Poster boys of impunity
Their names read like a mournful litany. Kian, Carl and ‘Kulot’ were three young men whose time on this earth was cut short when they were somehow trapped in the chaos, confusion and cruelty of the government’s anti-illegal drugs war.
A year has passed since the three young men were taken in the course of the Caloocan police’s “One Time Big Time” drive, meant to display a show of force against drug operations in the city.
Were it not for a news video showing Kian delos Santos being picked up by the police and then being led away from onlookers, few people would have been aware of his passing. But photos of Kian’s remains, sprawled atop a pile of garbage, brought home the painful end that awaited the schoolboy. Responding to arresting officers, Kian made a heartbreaking plea: “Please let me go, I have an exam tomorrow.” At once, he came to symbolize the innocence of youth and the indifference of law enforcers.
A day later, Carl Arnaiz’s body was found abandoned in an empty lot in Caloocan. Police presented a taxi driver who they said had fled from an armed hold-up attempt by Arnaiz and his younger companion Reynaldo “Kulot” de Guzman. The police said the 19-year old Arnaiz had tried to shoot it out with them. But the driver, not much later, retracted the claim of a hold-up and said he saw the police executing Arnaiz.

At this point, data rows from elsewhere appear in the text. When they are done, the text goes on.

/-- The step in S_RX: silence, the end of the read, or a byte (R199 to R201, R209). -/
theorem listenLine (h : Inv s) (hs : s.seq = .rx) : ∃ t, Machine.listenLine s = .next t ∧ Inv t := by
  have hb : s.seq ≠ .idle := by simp [hs]
  unfold Machine.listenLine
  split
  · split
    · exact ⟨_, rfl, h.expire hb⟩
    · exact ⟨_, rfl, h⟩
  · next c rest _ =>
    split
    · exact ⟨_, rfl, h.expire hb⟩
    · exact (h.withEnvironment s.bit s.host s.openOk rest s.rst).receive hs c.byte

/-- The check step reads only bytes that were received (R66, R204), and keeps the invariant. -/
theorem check (h : Inv s) (hb : s.seq ≠ .idle) :
    ∃ t, Machine.check (minLen s.cfg s.op) (decoderOf s.op) s = .next t ∧ Inv t := by
  obtain ⟨buf, hbuf⟩ := Memory.readRange_isSome (a := 0) fun i hi => by
    rw [Nat.zero_add]; exact h.filled i hi
  obtain ⟨-, hd, -⟩ := h.busyOpen hb
  simp only [Machine.check, hbuf]
  cases hv : validate buf (minLen s.cfg s.op) with
  | error e => exact ⟨_, rfl, h.raise hb e⟩
  | ok v =>
    obtain ⟨-, -, -, -, -, -, hlen⟩ := validate_ok hv
    obtain ⟨r, hr⟩ := decoderOf_isSome s.cfg h.cfgWf s.op hd buf hlen
    simp only [hr]
    exact ⟨_, rfl, h.finish hb r⟩

/-- Every instruction answers a next state that meets the invariant. -/
theorem exec (h : Inv s) (i : Instr) : ∃ t, Machine.exec i s = .next t ∧ Inv t := by
  by_cases hs : s.seq = .idle
  · refine ⟨_, exec_idle i s hs, ?_⟩
    split
    · next hd => exact h.acceptDevice _ hd
    · next hd => exact h.effectOf _ (by simpa using hd)
  by_cases hf : isDeviceOp i.opcode = true ∧ s.op = i.opcode ∧ s.arg = i.operand
  · obtain ⟨hd, ho, ha⟩ := hf
    cases hq : s.seq with
    | idle => exact absurd hq hs
    | tx => rw [exec_tx i s hq hd ho ha]; exact h.transmit hq
    | rx => rw [exec_rx i s hq hd ho ha]; exact h.listenLine hq
    | check => rw [exec_check i s hq hd ho ha, ← ho]; exact h.check hs
  · exact ⟨s, exec_other i s hs fun hd hx => hf ⟨hd, hx⟩, h⟩

/-- Every step of the byte level answers a next state that meets the invariant. -/
theorem step (h : Inv s) : ∃ t, Machine.step s = .next t ∧ Inv t := by
  cases hr : s.rstNow with
  | true => exact ⟨_, step_reset s h.cfgWf hr, resetRegisters h.cfgWf⟩
  | false =>
    by_cases hs : s.seq = .idle
    · cases hh : s.host with
      | nil => exact ⟨_, step_waits s h.cfgWf hr hs hh, h.tick⟩
      | cons c rest => rw [step_accepts s c rest h.cfgWf hr hs hh]; exact (h.tick.present c rest).exec _
    · rw [step_continues s h.cfgWf hr hs]; exact h.tick.exec _

end Inv

/-- Settles O48: every step answers a next state that meets the invariant, and it answers only one. -/
theorem everyStepKeepsTheInvariant : Obligations.EveryStepKeepsTheInvariant := by
  intro s t h ht
  obtain ⟨u, hu, hInv⟩ := h.step
  rw [hu] at ht; cases ht
  exact hInv

/-- Settles O8: the state right after reset is reset's own result (R43). -/
theorem resetStateMeetsTheInvariant : Obligations.ResetStateMeetsTheInvariant :=
  Inv.resetRegisters (s := State.reset) (by decide)

end Sys2Proof
end

section
/-! PROOF. The clock level: what a clk cycle is in each state of SEQ, the invariant over it (spec/10_state.md R42), the
inactivity timer (R28, 40_transport.md R155) and the sampling of the input ports (R38). -/

namespace Sys2Proof.Machine

variable {s t : State} {p : Pins}

theorem clockStep_reset (hw : s.cfg.wf = true) (hr : p.rst = true) : clockStep p s = .next s.resetRegisters := by
  simp [clockStep, hw, hr]

theorem clockStep_refused (hw : s.cfg.wf = false) : clockStep p s = .refused .badConfiguration := by
  simp [clockStep, hw]

theorem clockStep_waits (hw : s.cfg.wf = true) (hr : p.rst = false) (hs : s.seq = .idle) (hv : p.cmdValid = false) :
    clockStep p s = .next s := by
  simp [clockStep, hw, hr, hs, hv]

theorem clockStep_accepts (hw : s.cfg.wf = true) (hr : p.rst = false) (hs : s.seq = .idle) (hv : p.cmdValid = true) :
    clockStep p s = loadNext (exec (decodeOp p.cmdOp p.cmdArg) { s with openOk := p.openOk }) := by
  simp [clockStep, hw, hr, hs, hv]

theorem clockStep_tx (hw : s.cfg.wf = true) (hr : p.rst = false) (hs : s.seq = .tx) : clockStep p s = clockTx s := by
  simp [clockStep, hw, hr, hs]

theorem clockStep_rx (hw : s.cfg.wf = true) (hr : p.rst = false) (hs : s.seq = .rx) :
    clockStep p s = clockRx p.uartRx s := by
  simp [clockStep, hw, hr, hs]

theorem clockStep_check (hw : s.cfg.wf = true) (hr : p.rst = false) (hs : s.seq = .check) :
    clockStep p s = exec (decodeOp s.op s.arg) s := by
  simp [clockStep, hw, hr, hs]

/-- A configuration the model does not accept gets no clk cycle (R97, R205). -/
theorem wf_of_clockStep_next (h : clockStep p s = .next t) : s.cfg.wf = true := by
  cases hw : s.cfg.wf with
  | true => rfl
  | false => rw [clockStep_refused hw] at h; cases h

/-- Loading a character touches the bit level only (R150, log 21). -/
theorem loadChar_eq (s : State) : ∃ bit, s.loadChar = { s with bit := bit } := by
  unfold State.loadChar
  split
  · split
    · exact ⟨_, rfl⟩
    · exact ⟨s.bit, rfl⟩
  · exact ⟨s.bit, rfl⟩

@[simp] theorem loadChar_seq (s : State) : s.loadChar.seq = s.seq := by
  obtain ⟨bit, h⟩ := loadChar_eq s; rw [h]

@[simp] theorem loadChar_idleTmr (s : State) : s.loadChar.idleTmr = s.idleTmr := by
  obtain ⟨bit, h⟩ := loadChar_eq s; rw [h]

theorem loadNext_next {a : Answer} (h : loadNext a = .next t) : ∃ u, a = .next u ∧ t = u.loadChar := by
  cases a <;> simp only [loadNext] at h <;> cases h
  exact ⟨_, rfl, rfl⟩

/-- A clk cycle in S_TX: a bit period goes on or a character begins, or the byte-level transmit step (R197). -/
theorem clockTx_cases (s : State) :
    (∃ bit, clockTx s = .next { s with bit := bit }) ∨
    (∃ bit, clockTx s = loadNext (transmit { s with bit := bit })) := by
  unfold clockTx
  extract_lets r
  split
  · obtain ⟨bit, h⟩ := loadChar_eq s
    exact .inl ⟨bit, by rw [h]⟩
  · split
    · exact .inr ⟨_, rfl⟩
    · exact .inl ⟨_, rfl⟩

/-- A clk cycle in S_RX: the expiry, the byte-level receive step, or the timer counting below its end (R199 to R201). -/
theorem clockRx_cases (rx : Bool) (s : State) :
    clockRx rx s = .next s.expire ∨
    (∃ b bit, clockRx rx s = receive b { s with bit := bit }) ∨
    (∃ bit n, n < Config.tIdle ∧ clockRx rx s = .next { s with bit := bit, idleTmr := BitVec.ofNat 10 n }) := by
  unfold clockRx
  extract_lets r period timer
  split
  · exact .inl rfl
  · next hlt =>
    split
    · exact .inr (.inl ⟨_, _, rfl⟩)
    · exact .inr (.inr ⟨_, _, Nat.lt_of_not_le hlt, rfl⟩)

/-- The timer in a clk cycle of S_RX in which no byte completes (R155): where the bit period goes on or the timer does not
run, IDLE_TMR keeps its value. -/
theorem clockRx_timer_kept {rx : Bool} (hb : (s.bit.rxClock (bitDiv s.cfg) rx).2 = none) (hlt : s.idleTmr.toNat < 960)
    (h : s.bit.div + 1 < bitDiv s.cfg ∨ timerRuns s = false) :
    clockRx rx s = .next { s with
      bit := { (s.bit.rxClock (bitDiv s.cfg) rx).1 with
        div := if s.bit.div + 1 < bitDiv s.cfg then s.bit.div + 1 else 0 } } := by
  have ht : ¬Config.tIdle ≤ s.idleTmr.toNat := Nat.not_le.mpr hlt
  by_cases hp : s.bit.div + 1 < bitDiv s.cfg
  · simp [clockRx, hb, ht, hp]
  · simp [clockRx, hb, ht, hp, h.resolve_left hp]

Kulot’s body turned up days later in a creek in Nueva Ecija, his head, said a news report, “wrapped in packing tape and his body bearing more than 20 stab wounds.”
But that wasn’t the end of the story of the three young victims of the drug war.
In the wake of the public outcry over their deaths, a “self-cleansing” of practically the entire Caloocan police force was conducted. But today, a year later, most of the officers involved in the operation have returned to active duty, with the four top officials who’d been cleared of command responsibility even promoted to higher positions. Only five officers have been jailed and indicted in connection with the deaths of the three youths.
In the ensuing year, the families of the three young men have sought protection from the government as part of the Witness Protection Program. As such, they remain in hiding and are cut off from the rest of the world—a reversal of the situation that should have befallen all those police, especially the commanders, responsible for their sons’ deaths. Kian’s mother Lorenza, in an interview, related that, these days, their only connection to the outside world has been their attendance at hearings into the culpability of the accused police—who can be found just a few seats away from them.
“These policemen think we have ruined their lives,” said an uncle of Kian. “They’re wrong, they ruined ours. Life will never be normal for us again.”
A year after Kian, Carl and Kulot disappeared from this earth, their family, friends and schoolmates are left still asking questions, still wondering how they can assuage their grief and assure the three a peaceful afterlife.
Meanwhile, President Duterte, whose antidrug war remains a centerpiece of his administration, has admitted, in the course of his meandering lamentations over his desire to step down from office, that the campaign against drugs—which, says Human Rights Watch, has killed 12,000 Filipinos—has been a dismal failure.
What comfort, if any, does this admission bring to all who mourn the killings of Kian, Carl and Kulot? Certainly, it will not bring them back to life, nor will it resurrect all the other victims, including the other children who died either as “collateral damage” or deliberate targets. Indeed, it may even rub salt on the raw and still smarting wounds left by this ill-conceived and -carried-out campaign.
Perhaps one positive result could be convincing voters never to take a candidate’s reckless and grandiose claims to heart. And never to cheer on any policy that involves the killing of so many innocents, such as Kian, Carl and Kulot, the poster boys of state impunity.